Many 99 year leases in the area expired in the 1960 and had been bought up my private landlords, some unscrupulous including Perec “Peter” Rachman a few years earlier at low prices. Many homes became empty and derelict and in the 70s many were squatted and there was a high profile Elgin Avenue squatting campaign involving housing activist Piers Corbyn and punk legend Joe Strummer of the Clash.

The council then tried to set up barter deals with developers but an active series of protests inside the officers of the developers by WEAG stopped the deals. When I took these pictures Westminster City Council had emptied one third of Walterton Estate homes, blocking them with steel doors and others were heavily squatted. The 1988 Housing Act intended to encourage the sale of council housing to private landlords included a Tenant’s Choice provision and three quarters of the residents signed up as members of Walterton & Elgin Community Homes (WECH). A 72% vote was then obtained to transfer the properties to WECH, and Westminster Council had to pay over £22 million between 1992 and 1997 to WECH to make up for their years of neglect and pay for the refurbishment of properties. As an outsider I was only very vaguely aware of what was going in the the area when I took these photographs. The video on the WECH site tells the story well.

Shirland Rd, Maida Vale, Westminster, 1988 88-7c-33-positive_2400
Shirland Rd, Maida Vale, Westminster, 1988 88-7c-33

These shops on Shirland Road are close to the junction with Walterton Road. They are still there though as different businesses.

Lanhill Rd, Maida Vale, Westminster, 1988 88-7c-34-positive_2400
Lanhill Rd, Maida Vale, Westminster, 1988 88-7c-34

I was standing in Lanhill Road to make this photograph but the house with the bricked up windows is 79 Chippenham Rd. It still has bricked up windows but the outbuilding at right has been demolished to provide an off-road parking space for a single car. It is the end of a terrace on Chippenham Road and the other end on Grittleton Rd and the other end also has similarly bricked up windows, which I think were built like this simply to avoid a large expanse of brick wall and were never actually windows.

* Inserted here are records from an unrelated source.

/-- Settles O27: the state of the context decides what follows the reply. -/
theorem abandonCases : Obligations.AbandonCases := by
  intro tag level s listens
  have refused {n : Byte} (takes : takeAbandon tag n (s.part.pushed 8) = placeDirect 0x07 tag .noContext [] (s.part.pushed 8)) :
      Answers (.abandon tag level n) s 0x07 tag .noContext [] (s.part.pushed 8) := request_answers rfl listens takes
  refine ⟨fun n none_ => refused (takeAbandon_none (ctxOf_none none_) tag _), ?_⟩
  intro c n k answered endsNow
  have named : ctxOf n.toNat = some c := by rw [CtxId.num_byte, ctxOf_num]
  let q := placeDirect 0x07 tag .ok [] (s.part.pushed 8)
  have reply : answered q := placeDirect_answers ..
  have runs : claimRuns (.ctx c) q = claimRuns (.ctx c) s.part := claimRuns_of_pee (placeDirect_kept ..).2
  have taken {r : Part} (takes : takeAbandon tag n (s.part.pushed 8) = closeEvent r) :
      exec (.abandon tag level n) s = .next { s with part := closeEvent r } := takes ▸ request_listens listens 8 _
  have stops_iff : commitOpen c (s.part.pushed 8) = true ↔ _ := commitOpen_iff c _
  refine ⟨fun h => ?_, fun h going rests => ?_, fun h going granted => ?_, fun h going stops => ?_, fun h going past => ?_⟩
  · refine refused (takeAbandon_refused named tag ?_)
    rw [← or_assoc] at h
    exact h.imp_left fun closed => by
      show k.isOpen = false
      rcases closed with state | state <;> simp only [WriteCtx.isOpen, state]
  · exact ⟨q, _, taken (takeAbandon_writing named tag going h), reply, endCtx_ended (runs.trans rests)⟩
  · have ends := takeAbandon_writing named tag (p := s.part.pushed 8) going h
    rw [endCtx_runs (runs.trans granted)] at ends
    exact ⟨q, taken ends, reply⟩
  · have ends := takeAbandon_committing named tag (p := s.part.pushed 8) going h
    rw [if_pos (stops_iff.2 stops)] at ends
    exact ⟨q, _, taken ends, reply, finishEnd_ended c .abandoned q⟩
  · have late : ¬ commitOpen c (s.part.pushed 8) = true := by
      rw [stops_iff]
      show ¬ (k.commit = _ ∨ k.commit = _ ∨ (k.commit = _ ∧ purposeWaits (.ctxCommit c) s.part = true))
      rcases past with switched | ⟨attempting, granted⟩
      · simp [switched]
      · simp [attempting, granted]
    have rests := takeAbandon_committing named tag (p := s.part.pushed 8) going h
    rw [if_neg late] at rests
    exact ⟨q, taken rests, reply⟩

/-! ### DATA (R86, R87) -/

/-- R86: the checks of a frame of at most 256 bytes, in their order: its context is there; it begins where the last one ended and is
whole or the last; its buffer is EMPTY. -/
theorem dataCheck_firstFailing {n : Nat} (small : n ≤ 256) (c : CtxId) (o : Nat) (p : Part) :
    let k := p.ctx c
    FirstFailing [(¬ (k.state = .receiving ∧ k.ending = none), .noContext),
      (¬ (o = k.received ∧ o + n ≤ k.total ∧ (n = 256 ∨ o + n = k.total)), .outOfOrder),
      ((k.buf k.fillNext).state ≠ .empty, .noCredit)] (dataCheck c o n p) := by
  have size : Config.bufferSize = 256 := rfl
  unfold dataCheck
  refine ⟨fun away => if_pos (not_and_or.1 away), fun there => ?_⟩
  rw [if_neg (mt not_and_or.2 there)]
  refine ⟨fun out => if_pos (by omega), fun next => ?_⟩
  rw [if_neg (by omega)]
  exact ⟨fun full => if_pos full, fun free => if_neg free⟩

Chippenham Rd, Maida Vale, Westminster, 1988 88-7c-35-positive_2400
Chippenham Rd, Maida Vale, Westminster, 1988 88-7c-35

This shop selling plants, trees and greengrocer at 97 Chippenham Road seemed to be in the middle of rebuilding and is now a carpet store while the area behind the rather rickety boarding is enclosed restaurant seating. The pineapples almost appear to be growing on a tree and it seems to be doing a trade in 25kg bags of potatoes, several months supply for the average household. It seems also to have been a café, taking luncheon vouchers.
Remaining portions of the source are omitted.